Serra de Tramuntana
Unesco - World heritage
Serra de Tramuntana

Aceite

 

Todo parece indicar que fueron fenicios y griegos quienes introdujeron el olivo en la Península Ibérica, de donde llegó a Mallorca. En tiempos de la Corona de Aragón (s. XIII) ya se exportaba aceite de la isla hacia el Norte de África. Y a mediados del s. XV se embarcaba de manera regular en el Port de Sóller. Fue en el XVI cuando se produjo un gran avance en el cultivo y la producción, y durante mucho tiempo el aceite constituyó la principal fuente de riqueza de muchas possessions, algunas con almazara propia.

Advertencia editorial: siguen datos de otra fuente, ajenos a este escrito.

/-- The state and read value of an acquire (R244, R246): with the right, of a free latch or a latch that a host holds or
waits for; without the right. -/
def Claims.acquires (s : State) (k req cid graph cls : Nat) (t : State) (v : BitVec 32) : Prop :=
  (s.flag (ltbOff (4 * (k / 64))) req = false ∧ t = Claims.refusedAccess s k req ∧ v = 0) ∨
  (s.flag (ltbOff (4 * (k / 64))) req = true ∧ (s.latch k).parOk = true ∧ (s.latch k).held = false ∧
    t = s.setLatch k (Claims.heldBy req cid graph) ∧ v = Claims.latchWord 1 (s.latch k).abandoned req cid) ∨
  (s.flag (ltbOff (4 * (k / 64))) req = true ∧ (s.latch k).parOk = true ∧ (s.latch k).held = true ∧ req < 0x11 ∧
    t = s ∧ v = Claims.latchWord 2 false (s.latch k).req (s.latch k).cid.toNat) ∨
  (s.flag (ltbOff (4 * (k / 64))) req = true ∧ (s.latch k).parOk = true ∧ (s.latch k).held = true ∧ 0x11 ≤ req ∧ req ≤ 0x16 ∧
    t = (s.setLatch k { s.latch k with
          waiter := true,
          wcls := BitVec.ofNat 3 (if (s.latch k).waiter then max (s.latch k).wcls.toNat cls else cls) }).liftHolder k ∧
    v = Claims.latchWord 2 false (s.latch k).req (s.latch k).cid.toNat)

/-- The state and result of a release (R245, R246). -/
def Claims.releases (s : State) (k req : Nat) (t : State) (v : BitVec 32) : Prop :=
  (s.flag (ltbOff (4 * (k / 64))) req = false ∧ t = Claims.refusedAccess s k req ∧ v = 0) ∨
  (s.flag (ltbOff (4 * (k / 64))) req = true ∧ (s.latch k).parOk = true ∧ (s.latch k).held = true ∧
    t = (s.unlift k (s.latch k)).setLatch k Latch.free ∧ v = 1) ∨
  (s.flag (ltbOff (4 * (k / 64))) req = true ∧ (s.latch k).parOk = true ∧ (s.latch k).held = false ∧ t = s ∧ v = 2)

/-- The oldest waiting request of a group that satisfies a test, with the others before and after it. -/
def Claims.oldest (s : State) (p : UnitReq → Bool) (u : UnitReq) (rest : List UnitReq) : Prop :=
  ∃ before after, s.units = before ++ u :: after ∧ rest = before ++ after ∧ p u = true ∧ before.all (fun x => !p x) = true

/-- An acquire or a release of a group. -/
def Claims.acquireOf (g : Nat) : UnitReq → Bool
  | .acquire _ _ k _ _ _ => k / 64 == g
  | _ => false
def Claims.releaseOf (g : Nat) : UnitReq → Bool
  | .release _ _ k => k / 64 == g
  | _ => false

/-- The address of a latch in the window of a function (R249). -/
def Claims.latchAddr (fn latch : Nat) : Nat := (if fn = 0 then 0x240000 else 0x10000) + 4 * latch

/-- A bank that has reached a state (R227, R228). -/
def Claims.arrivedBank (s : State) (b st : Nat) : State :=
  let s1 := if (s.bank b).state = 0 ∧ st ≠ 0 then s.drainBank b else s
  let s2 := if st = 2 then s1.loseBank b else s1
  s2.setBank b { s2.bank b with state := st, target := none }

/-- The held writes of a die that land, when some banks keep an earlier one: not one to a word that a PE's buffered write names,
nor one behind such a write in its bank (R233, R234). -/
def Claims.landing (n : Nat) (buf : List WBuf) : List Nat → List HeldWr → List HeldWr
  | _, [] => []
  | keep, h :: hs =>
    if (∃ b ∈ buf, b.addr = h.addr) ∨ frameBank n h.addr ∈ keep then Claims.landing n buf (frameBank n h.addr :: keep) hs
    else h :: Claims.landing n buf keep hs

/-- The held writes that stay. -/
def Claims.staying (n : Nat) (buf : List WBuf) : List Nat → List HeldWr → List HeldWr
  | _, [] => []
  | keep, h :: hs =>
    if (∃ b ∈ buf, b.addr = h.addr) ∨ frameBank n h.addr ∈ keep then h :: Claims.staying n buf (frameBank n h.addr :: keep) hs
    else Claims.staying n buf keep hs

/-- A reservation, and a release of one. -/
def Claims.isReserve : UnitReq → Bool
  | .reserve _ _ _ => true
  | _ => false
def Claims.isUnreserve : UnitReq → Bool
  | .unreserve _ => true
  | _ => false

/-- The bound of a graph admits one more context (R205). -/
def Claims.admits (s : State) (g : Nat) : Bool :=
  s.fld (tmpOff (0x400 + 4 * g)) 0 25 == 0 || decide ((s.graph g).active < s.fld (tmpOff (0x400 + 4 * g)) 0 25)

/-- The row that receives a numbered flit of a type. -/
def Claims.flitRow (ty : Nat) (d : Fin 24) (err : BitVec 128) (s : State) : Host.Outcome State Fault Refusal :=
  if ty = ftToken then exec (.token (.link d err)) s
  else if ty = ftRdReq then exec (.memRdReq d err) s
  else if ty = ftWr then exec (.memWr d err) s
  else if ty = ftRdRsp then exec (.memRdRsp d err) s
  else exec (.pourWord d err) s

/-- The five numbered types (R18, R20). -/
def Claims.numberedType (ty : Nat) : Prop := ty = ftToken ∨ ty = ftRdReq ∨ ty = ftWr ∨ ty = ftRdRsp ∨ ty = ftPour

/-- No received token waits for its path when a token's row begins (R29). -/
def Claims.nothingWaits (ty : Nat) (s : State) : Prop := ty = ftToken → s.anyWait = false

/-- After a token's row the tokens that wait at a receiver are tried again (R29). -/
def Claims.flowed (ty : Nat) (s : State) : State := if ty = ftToken then s.twkFlow else s

/-- The receiver of a direction takes the next flit: it does not discard, or the replay begins (R20). -/
def Claims.listens (s : State) (d : Nat) : Prop := (s.dir d).discarding = false ∨ (s.dir d).skip = some 0

/-- The flit at the front of a direction that is up. -/
def Claims.atFront (s : State) (d : Nat) (num : Option (BitVec 9)) (f : BitVec 128) (rest : List (Option (BitVec 9) × BitVec 128)) : Prop :=
  (s.dir d).wire = (num, f) :: rest ∧ s.dirUp d = true

/-- The flit at the front of a direction whose receiver takes it. -/
def Claims.front (s : State) (d : Nat) (num : Option (BitVec 9)) (f : BitVec 128) (rest : List (Option (BitVec 9) × BitVec 128)) : Prop :=
  Claims.atFront s d num f rest ∧ Claims.listens s d

/-- A flit has been discarded by a receiver that waits for the replay (R20). -/
def Claims.skipped (s : State) (d : Nat) (rest : List (Option (BitVec 9) × BitVec 128)) : LinkDir :=
  { s.dir d with wire := rest, skip := (s.dir d).skip.map (· - 1) }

Las plantaciones de olivos de la Serra de Tramuntana se localizan a menudo en laderas con pendiente abancalada. La dificultad de acceso a las parcelas condiciona las técnicas de cultivo y la recolección, por lo que su productividad suele ser  menor que la de las fincas del llano. Por ello, las aceitunas se cosechan en un punto de maduración mayor, lo que da lugar a un aceite de sabor dulce y suave.
Una de las variedades de aceituna más características de la Serra es empeltre ( o Mallorquina), con un grado de acidez elevado. La producción de aceite de la Serra de Tramuntana está asociada en gran parte a esta variedad, a la que pertenecen algunos de olivos más centenarios. En Sóller, la centenaria Cooperativa local produce aceite de variedades adaptadas desde hace siglos a las características de la Serra. Una actividad económica respetuosa con el medio que enlaza la filosofía que promueve el Consorcio de la Serra de Tramuntana Patrimonio Mundial.
El Aceite de Mallorca disfruta de una Denominación de Origen (DO) que identifica aceites producidos con las variedades mallorquina, arbequina y picual, por procedimientos que garantizan que el producto conserve el aroma, sabor y características del fruto.